On the other hand, if it is determined in S121 that the power saving mode is being continued, the prediction correction reception control unit 63 causes the prediction correction amount calculation unit 59 to calculate the prediction correction amount, and is this prediction correction amount less than the Mth set value? It is determined whether or not (S122).
Here, M is “1” or “2”, and is set to “M = 1” when the mode is switched from the normal display mode to the power saving mode in the mode switching control process S1. Therefore, in S122, it is first determined whether or not the predicted correction amount is less than the first set value.
When the predicted correction amount is less than the first set value in S122, the reception control process S3 is terminated because the reception process is not performed.

On the other hand, when the predicted correction amount is greater than or equal to the first set value in S122, the predicted correction reception control unit 63 determines whether M = 1 (S123). Initially, since M = 1, the process of setting M = 2 is executed (S124).
And it transfers to the process of S36 of FIG. Accordingly, if reception is not prohibited due to a voltage drop of the secondary battery 82, reception processing is executed (S39).
As described above, when the power saving mode is continued, the reception process is not executed even when the reception time set in the reception time storage unit 71 is reached until the prediction correction amount reaches the first set value. When the correction amount reaches the first set value, the reception process is executed.

Further, when the reception process is performed once while the power saving mode is continued, since M = 2 is set in S124, it is determined in S122 whether or not the predicted correction amount is less than the second set value. Here, the first set value and the second set value are appropriately set in the implementation, but at least the second set value is larger than the first set value.
The prediction correction amount is normally reset by correcting the internal counter 53 by performing reception processing, and gradually increases in accordance with the elapsed time from reception. Therefore, reception is prohibited for a longer period when compared with the second set value than when the predicted correction amount is compared with the first set value.

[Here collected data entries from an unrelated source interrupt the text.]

-- ==== Sys2Proof/Machine/Power.lean ====
section
/-!
DEFINITION. Supplies, states, domains, clocks and temperature (R25 to R34, R399 to R418), and the choice of the boot
image (R437).
-/
namespace Sys2Proof.Machine

/-! ### What a register keeps (R56, R395, R411, R432) -/

/-- The value of a register after an entry into Reset or Standby: of UARTu.CTRL only WAKE is kept. -/
def keptWord (a : Nat) (w : Word) : Word :=
  match RegMap.find a with
  | none => 0
  | some h =>
    if !h.desc.kept then h.reset
    else if h.blk = .uart && h.desc.off = 0 then (h.reset &&& 0xFFFFB) ||| (w &&& 0x4)
    else w

/-- Registers after an entry into Reset or Standby. -/
def keptRegs (m : SMap Word) : SMap Word := m.foldl (fun k e => SMap.set RegMap.reset k e.1 (keptWord e.1 e.2)) []

/-- A register's domain. -/
def domainOf (a : Nat) : Option Nat := (RegMap.find a).map Hit.domain

/-- The power part after an entry into Reset or Standby at a TIME of the AON clock: only PD0 is on. -/
def Power.offTo (p : Power) (st : PState) (cause : BitVec 4) (now : BitVec 64) : Power :=
  { p with st := st, offAt := now, cause := cause, on := 1, throttled := false, hot := [], coolSince := none, releaseHeld := false,
           wakeHeld := none, imageB := false, peakSeen := false }

/-- Entry into Reset, or into Standby once the domains are off (R26, R27, R31, R32, R34, R56, R339, R381, R395, R411):
what lies in PD0 and is kept stays, RWS values not yet in effect and the latches of PD0's registers with it (R8, R490); all
else takes its reset value. -/
def State.offTo (s : State) (st : PState) (cause : BitVec 4) : State :=
  let s := s.interrupted
  { State.reset with
    pending := s.pending, free := s.free, rd := s.rd, time := s.time, tofs := s.tofs, pw := s.pw.offTo st cause s.time,
    regs := keptRegs s.regs, act := keptRegs s.act, latch := s.latch.filter (fun e => domainOf (e.1 % 2 ^ 40) == some 0), hostMem := s.hostMem, encs := s.encs,
    gpio := { pins := s.gpio.pins }, flash := s.flash, jtag := s.jtag,
    spoil := { s.spoil with transients := [] }, 
    uarts := upTo 2 (fun u m => SMap.set Uart.init m u { Uart.init u with line := (s.uart u).line, sent := (s.uart u).sent }) [] }

/-- Entry into Reset: every unit is in service again (R427). -/
def State.enterReset (s : State) (cause : BitVec 4) : State :=
  let s := s.offTo .reset cause
  s.setSpoil { s.spoil with out := [] }

/-! ### Domains (R404 to R406) -/

/-- A map of registers without those of a domain. -/
def dropDomain (d : Nat) (m : SMap Word) : SMap Word := m.filter (fun e => domainOf e.1 != some d)

/-- A domain switched off: its registers take their reset values, its memories and queues are lost (R33, R268, R339). -/
def State.domainOff (s : State) (d : Nat) : State :=
  let s := { s with regs := dropDomain d s.regs, act := dropDomain d s.act,
                    latch := s.latch.filter (fun e => domainOf (e.1 % 2 ^ 40) != some d),
                    pw := { s.pw with on := s.pw.on &&& ~~~ (BitVec.ofNat 8 (2 ^ d)) } }
  if d = 2 || d = 3 then
    let o := d - 2
    let s := upTo 8 (fun i s => s.setPort (8 * o + i) {}) s
    let s := upTo 2 (fun i s => (s.setFace (2 * o + i) {}).setSeq (2 * o + i) {}) s
    upTo 8 (fun i s => s.setFctx (8 * o + i) {}) s
  else if d = 4 then
    { s with sctxs := [], seamLast := [], stocks := [], closings := [], riddle := {}, kerfs := [] }
  else if d = 5 || d = 6 then
    let o := 4 * (d - 5)
    let s := upTo 4 (fun i s => s.setBench (o + i) {}) s
    let s := upTo 32 (fun i s => (s.setCore (8 * o + i) {}).setBox (8 * o + i) {}) s
    upTo 4 (fun i s => s.setBox (64 + o + i) {}) s
  else s

/-- A domain switched on: its registers hold their reset values (R406). -/
def State.domainOn (s : State) (d : Nat) : State := s.setPw { s.pw with on := s.pw.on ||| BitVec.ofNat 8 (2 ^ d) }

/-- A write of PWR.REQ (R404, R405, R406, R419): bits 0, 1 and 7 read 1; PD2 to PD6 are switched. -/
def State.writePwrReq (s : State) (w : Word) : State :=
  let v := (w.toNat % 256) ||| 0x83
  let s := s.setReg Adr.pwrReq (BitVec.ofNat 20 v)
  [2, 3, 4, 5, 6].foldl (fun s d =>
    if v.testBit d then (if s.on d then s else s.domainOn d) else if s.on d then s.domainOff d else s) s

/-! ### Boot (R408, R436, R437) -/

/-- A boot image that passes its check and supports CL1. -/
def BootImg.usable (i : BootImg) : Bool := i.ok && i.cl1

/-- Firmware versions in SYS (R487). -/
def State.setFw_ (s : State) (f b : BitVec 24) : State :=
  (((s.setReg Adr.sysFwfL (BitVec.ofNat 20 (f.toNat % 65536))).setReg Adr.sysFwfH (BitVec.ofNat 20 (f.toNat / 65536))).setReg
    Adr.sysFwbL (BitVec.ofNat 20 (b.toNat % 65536))).setReg Adr.sysFwbH (BitVec.ofNat 20 (b.toNat / 65536))

/-- An image that Boot reads and cannot use: its bit of SYS.BOOT, and a BOOT_IMAGE entry (R437). -/
def State.badImage (s : State) (b : Bool) : State :=
  (s.setFlag Adr.sysBoot (b2n b) true).spoilLog .bootImage 0x43 (b2n b)

/-- The choice of the image (R437, R438): the preferred one, else the other, else none. (DEDUCED, log 94) -/
def State.chooseImage (s : State) : State :=
  let img := fun (b : Bool) => if b then s.flash.imgB else s.flash.imgA
  let p := s.flash.preferB
  let run := fun (s : State) (b : Bool) => (s.setPw { s.pw with imageB := b }).setFw_ (img b).fwf (img b).fwb
  if (img p).usable then run s p
  else
    let s := s.badImage p
    if (img (!p)).usable then run (s.setFlag Adr.sysBoot 3 true) (!p)
    else (s.badImage (!p)).setFlag Adr.sysBoot 2 true

/-- Entry into Boot (R27, R408, R436): PD1 and PD7 are powered, the OTP and the boot image are read. -/
def State.enterBoot (s : State) : State :=
  let s := s.setPw { s.pw with st := .boot, on := s.pw.on ||| 0x82, releaseHeld := false, wakeHeld := none }
  let s := if s.flash.otpOk then s else s.spoilLog .otp 0x44 0
  let s := if s.flash.trimOk then s else s.spoilLog .otp 0x44 1
  s.chooseImage

/-! ### Supplies (R399 to R403) -/

/-- `STANDBY_INPUT_VALID` (R26, R399): from unpowered into Reset; counts and TIME start at 0. -/
def execStandbyInputValid (s : State) : Out :=
  if s.powered then .next s
  else .next (s.setPw { s.pw with st := .reset, stbyOk := true, on := 1, cause := 0 })

/-- `STANDBY_INPUT_LOST` (R402): everything in PD0 is lost. -/
def execStandbyInputLost (s : State) : Out :=
  let s := s.interrupted
  .next { State.reset with
    pending := s.pending, free := s.free, rd := s.rd, hostMem := s.hostMem, flash := s.flash, gpio := { pins := s.gpio.pins },
    pw := { st := .unpowered, on := 0, stbyOk := false, mainOk := s.pw.mainOk, ballLow := s.pw.ballLow, vmain := s.pw.vmain,
            imain := s.pw.imain, refOk := s.pw.refOk, pciRef := s.pw.pciRef } }

/-- A sensor's reading in quarters of a degree (R417). -/
def State.temp (s : State) (i : Nat) : Int := (SMap.get (fun _ => (0 : BitVec 12)) s.pw.temps i).toInt

/-- Every sensor reads at most `d` degrees. -/
def State.allBelow (s : State) (d : Nat) : Bool := (List.range 8).all (fun i => decide (s.temp i ≤ 4 * d))

/-- A held wake event starts Boot as soon as Standby is reached, the main input is valid and no sensor reads above 100 °C
(R29, R401, R411). (DEDUCED, log 93) -/
def State.tryWake (s : State) : State :=
  match s.pw.wakeHeld with
  | some _ => if s.pw.st == .standby && s.pw.mainOk && s.allBelow 100 then s.enterBoot else s
  | none => s

/-- `MAIN_INPUT_VALID` (R399, R401): a held reset release or wake event enters Boot. -/
def execMainInputValid (s : State) : Out :=
  let s := s.setPw { s.pw with mainOk := true }
  if s.pw.st == .reset && s.pw.releaseHeld then .next s.enterBoot else .next s.tryWake

/-- `MAIN_INPUT_UNDERVOLTAGE` (R26, R399, R401, R423): `mv` is the lowest main input. In Standby the main input may be
off, and nothing but the input changes. (DEDUCED, log 90) -/
def execMainInputUndervoltage (mv : BitVec 16) (s : State) : Out :=
  let s := s.setPw { s.pw with mainOk := false, vmain := mv }
  match s.pw.st with
  | .unpowered | .reset | .standby => .next s
  | _ => .next ((s.spoilLog .undervolt 0x4E mv.toNat).enterReset 3)

/-- `RESET_BALL_ASSERTED` (R26, R30). -/
def execResetBallAsserted (s : State) : Out :=
  if !s.powered then .next (s.setPw { s.pw with ballLow := true })
  else
    let s := s.enterReset 1
    .next (s.setPw { s.pw with ballLow := true })

/-- `RESET_RELEASE` (R26, R401, R408). -/
def execResetRelease (s : State) : Out :=
  let s := s.setPw { s.pw with ballLow := false }
  if s.pw.st == .reset then
    if s.pw.mainOk then .next s.enterBoot else .next (s.setPw { s.pw with releaseHeld := true })
  else .next s

/-- Commands whose I2C transactions are lost with a domain are answered with `state`. -/
def State.i2cLost (s : State) (d : Nat) : State :=
  upTo 10 (fun ch s =>
    match (s.chan ch).long with
    | some (.i2c p _) => if portPd p = d then (s.setChan ch { s.chan ch with long := none }).respondErr ch .state else s
    | _ => s) s

/-- `CURRENT_LIMIT_TRIP` (R26, R403): PD2 to PD6 are switched off at once; PD1 and PD7 enter Reset in Boot and Run. -/
def execCurrentLimitTrip (pd : Fin 8) (ma : BitVec 16) (s : State) : Out :=
  let n := pd.val
  if !s.on n || n = 0 then .next s
  else
    let s := (s.setFlag Adr.pwrDom (8 + n) true).spoilAdd .pwrOc (0x50 + n) .lasting (n + 256 * ma.toNat)
    if n = 1 || n = 7 then .next (s.enterReset 7) else .next ((s.domainOff n).i2cLost n)

/-! ### Standby and wake (R28, R29, R401, R409 to R411) -/

/-- The WAKESRC code of a wake source (R419). -/
def wakeCode : WakeSrc → BitVec 8
  | .uart u => BitVec.ofNat 8 (1 + u.val)
  | .encoder e => BitVec.ofNat 8 (3 + 16 * e.val)
  | .sync => 4
  | .gpio p => BitVec.ofNat 8 (5 + 16 * p.val)

/-- A wake source is enabled (R411). -/
def State.wakeEnabled (s : State) : WakeSrc → Bool
  | .uart u => s.flag (Adr.uartCtrl u) 2
  | .encoder e => s.flag (Adr.encCtrl e) 8
  | .sync => s.flag Adr.pwrWake 0
  | .gpio p => s.flag Adr.pwrWake (1 + p)

/-- The event of a source has happened (R28): for an encoder channel the first edge accepted since the entry into Standby
(R57). -/
def State.wakeSeen (s : State) : WakeSrc → Bool
  | .encoder e => (s.enc e).lastEdge.any (fun t => decide (0 ≤ (t - s.pw.offAt).toInt))
  | _ => true

/-- A wake event of an enabled source (R28, R29, R411): the first one is held and starts Boot as soon as it may. While
`pwr standby` drains, the engine is in Run still, and no event is held. -/
def State.wake (s : State) (src : WakeSrc) : State :=
  if (s.pw.st == .standby || s.pw.st == .entering) && s.wakeEnabled src && s.pw.wakeHeld.isNone then
    let s := s.setReg Adr.pwrWakesrc ((wakeCode src).setWidth 20)
    (s.setPw { s.pw with wakeHeld := some (wakeCode src) }).tryWake
  else s

/-- `WAKE_EVENT` (R28, R29, R57, R411). (DEDUCED, log 169) -/
def execWakeEvent (src : WakeSrc) (s : State) : Out := .next (if s.wakeSeen src then s.wake src else s)

/-- A slab is open at a port. -/
def State.slabOpen (s : State) : Bool := s.ports.any (fun e => e.2.st.any (fun x => x.2.open_))

/-- `STANDBY_DRAIN_END` (R409): the drain is over and the domains are switched off. -/
def execStandbyDrainEnd (s : State) : Out :=
  if s.pw.st == .drain && !s.slabOpen && s.riddle.table.all (fun e => e.2.isNone) && s.res.staging.isEmpty then
    .next (s.offTo .entering 5)
  else .next s

/-- `STANDBY_DRAIN_TIMEOUT` (R409): after 30 s the staged results are lost. -/
def execStandbyDrainTimeout (s : State) : Out :=
  if s.pw.st == .drain && decide (30000 * msT ≤ s.since s.pw.drainAt) then
    let n := s.res.staging.length
    let s := if n = 0 then s else s.spoilLog .pwrDrain 0x4E n
    .next (s.offTo .entering 5)
  else .next s

/-- `STANDBY_ENTRY_COMPLETE` (R29). -/
def execStandbyEntryComplete (s : State) : Out :=
  if s.pw.st == .entering then .next ((s.setPw { s.pw with st := .standby }).tryWake) else .next s

/-! ### Temperature (R410, R417, R418) -/

/-- THROT in quarters of a degree. -/
def State.throt (s : State) : Int := 4 * ((s.fld Adr.pwrThermCtrl 7 0 : Nat) : Int)

/-- Throttling begins (R418). -/
def State.throttle (s : State) (i : Nat) (v : BitVec 12) : State :=
  if s.pw.throttled then s
  else ((s.setPw { s.pw with throttled := true }).incr Adr.pwrThermThrCnt).spoilLog .thermal (0x58 + i) v.toNat

/-- The time since which every sensor reads at least 5 °C below THROT (R418). -/
def State.coolMark (s : State) : State :=
  let cool := (List.range 8).all (fun i => decide (s.temp i ≤ s.throt - 20))
  s.setPw { s.pw with coolSince := if cool then (match s.pw.coolSince with
    | some t => some t
    | none => some s.time) else none }

/-- `TEMPERATURE_SAMPLE` (R410, R411, R417, R418). -/
def execTemperatureSample (i : Fin 8) (v : BitVec 12) (s : State) : Out :=
  if !s.powered then .next s
  else
    let t := v.toInt
    let n := if 440 < t then SMap.get (fun _ => 0) s.pw.hot i.val + 1 else 0
    let s := s.setPw { s.pw with temps := SMap.set (fun _ => (0 : BitVec 12)) s.pw.temps i.val v,
                                 hot := SMap.set (fun _ => 0) s.pw.hot i.val n }
    let pk := (BitVec.ofNat 12 (s.reg Adr.pwrThermPeak).toNat).toInt
    let s := if !s.pw.peakSeen || pk < t then s.setReg Adr.pwrThermPeak (v.setWidth 20) else s
    let s := s.setPw { s.pw with peakSeen := true }
    let s := if s.throt < t && (s.inRun || s.pw.st == .boot) then s.throttle i v else s
    let s := s.coolMark
    if s.inRun && 2 ≤ n then
      .next ((s.spoilLog .thermalSd (0x58 + i.val) (v.toNat + 4096 * s.res.staging.length)).offTo .entering 4)
    else .next s.tryWake

/-- `THROTTLE_RELEASE` (R418). -/
def execThrottleRelease (s : State) : Out :=
  match s.pw.coolSince with
  | some t =>
    if s.pw.throttled && decide (100 * msT ≤ s.since t) then .next (s.setPw { s.pw with throttled := false }) else .next s
  | none => .next s

/-! ### The reference (R414) -/

/-- `REF_LOSS` (R414). -/
def execRefLoss (s : State) : Out :=
  if s.powered && s.pw.refOk then
    .next (((s.setPw { s.pw with refOk := false, backup := true }).setFlag Adr.clkStatus 2 true).spoilLog .clkRef 0x4D 0)
  else .next s

/-- `REF_RESTORE` (R414): `lost` is the duration of the loss in µs, which completes the entry's DETAIL.
(DESIGN CHOICE, log 91) -/
def execRefRestore (lost : BitVec 20) (s : State) : Out :=
  if s.powered && !s.pw.refOk then
    let s := s.setPw { s.pw with refOk := true, backup := false }
    .next (s.setSpoil { s.spoil with ents := s.spoil.ents.map (fun e =>
      if e.cls == .clkRef && e.detail == 0 then { e with detail := lost.setWidth 80 } else e) })
  else .next s

end Sys2Proof.Machine
end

In this embodiment as well, the same operational effects as the first embodiment can be obtained, and the following effects are also obtained.
(4-1) The prediction correction reception control unit 63 is provided, and in the power saving mode, control is performed so that reception processing is not performed until the prediction correction amount reaches the first setting value or the second setting value. Power consumption can be reduced and the power saving effect can be improved.
Furthermore, since two types of setting values, the first setting value and the second setting value, are provided as the setting values to be compared with the predicted correction amount, the longer the power saving mode state, the longer the reception interval, thereby further improving the power saving effect. it can.

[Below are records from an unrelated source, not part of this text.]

-- ==== Sys2Proof/Machine/CmdLib.lean ====
section
/-!
DEFINITION. What the commands of the command line share: register writes with the codes of R359, reads for reports,
availability of units.
-/
namespace Sys2Proof.Machine

/-- A register written by a command: a live-unsafe change of an enabled block is `busy` (R359, R489).
(DEDUCED, log 12) -/
def State.wr (s : State) (a : Nat) (w : Word) : CmdM State :=
  if (RegMap.find a).any (fun h => s.liveUnsafe h a w) then .error .busy else .ok ((busWrite .foreman a w s).stateOr s)

/-- A register value with the fields given replaced: bits `hi` to `lo`, and the value where one is given. -/
def fields (w : Word) : List (Nat × Nat × Option Nat) → Word
  | [] => w
  | (hi, lo, some v) :: l => fields (putBits w hi lo v) l
  | (_, _, none) :: l => fields w l

/-- Fields of one register written together; nothing is written where none is given. -/
def State.wrF (s : State) (a : Nat) (l : List (Nat × Nat × Option Nat)) : CmdM State :=
  if l.all (fun f => f.2.2.isNone) then .ok s else s.wr a (fields (s.reg a) l)

/-- One bit of a register written. -/
def State.wrB (s : State) (a i : Nat) (b : Bool) : CmdM State := s.wrF a [(i, i, some (b2n b))]

/-- A whole register written where a value is given. -/
def State.wrO (s : State) (a : Nat) (v : Option Nat) : CmdM State :=
  match v with
  | some n => s.wr a (BitVec.ofNat 20 n)
  | none => .ok s

/-- A Boolean setting as a field value. -/
def onOff (b : Option Bool) : Option Nat := b.map b2n

/-- Registers read by the foreman for a report; RC counters clear (R10). -/
def State.readAll (s : State) : List Nat → List Int × State
  | [] => ([], s)
  | a :: l =>
    let r := s.busRead .foreman a
    let q := r.2.readAll l
    ((r.1.toNat : Int) :: q.1, q.2)

/-- A report of registers and further values. -/
def State.reportOf (s : State) (name : String) (as : List Nat) (vals : List Int) : CmdM CmdOk :=
  let r := s.readAll as
  .ok { st := r.2, report := reportLines name (r.1 ++ vals) }

/-- A command that waits for nothing ends with `ok`. -/
def finish (m : CmdM State) : CmdM CmdOk := do
  let s ← m
  done s

/-- A calibration in progress reads and writes Face f (R364). -/
def State.calHolds (s : State) (f : Nat) : Bool := s.cal.any (fun j => j.f == f)

/-- The AON unit can be written by a command. -/
def State.aonFree (s : State) : CmdM Unit := s.avail .aon 0

/-- A port can be written by a command: on, owned, and in service where the command enables it. -/
def State.portFree (s : State) (p : Fin 16) : CmdM Unit := do
  s.avail (.port p) (portPd p)
  check (!s.calHolds (p / 4)) .busy

/-- A sequencer can be written by a command. -/
def State.seqFree (s : State) (q : Fin 4) : CmdM Unit := s.avail (.seq q) (facePd q)

/-- A Face can be written by a command. -/
def State.faceFree (s : State) (f : Fin 4) : CmdM Unit := do
  s.avail (.face f) (facePd f)
  check (!s.calHolds f) .busy

/-- A Seam can be written by a command. -/
def State.seamFree (s : State) (f : Fin 4) : CmdM Unit := s.avail (.seam f) 4

/-- The Riddle, the Kerfs and the stockpiles can be written by a command. -/
def State.rkFree (s : State) : CmdM Unit := s.avail .rk 4

/-- A unit that a command would enable is in service (R427). -/
def State.inService (s : State) (u : Nat) (on : Bool) : CmdM Unit := check (!(on && s.outOfService u)) .state

end Sys2Proof.Machine
end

It should be noted that the present invention is not limited to the above-described embodiments, and various modifications can be made without departing from the scope of the present invention.
For example, in each of the embodiments described above, the mode switching control unit 77 performs the mode switching process depending on whether or not the power generation unit 80 generates power. However, as illustrated in FIG. 24, the mobile detection unit 92 that is a mobile state detection unit. And the mode switching control process may be performed depending on whether or not the radio-controlled timepiece 1 is carried.
As the portable detection unit 92, in the case of having an AC generator that generates electricity by rotating the rotor with a rotating weight or a spring, or a thermal generator that generates electricity by a temperature difference, power is generated when it is carried. Those that are detected by the presence or absence of power generation can be used. Further, an attitude difference switch or an acceleration switch may be arranged in the timepiece, and the portable state may be detected based on whether or not these switches are input.
In addition, when the portable detection unit 92 having an attitude difference switch or an acceleration switch is provided, it is not necessary to provide a power generation unit, and therefore a primary battery 91 may be used as a power source as shown in FIG.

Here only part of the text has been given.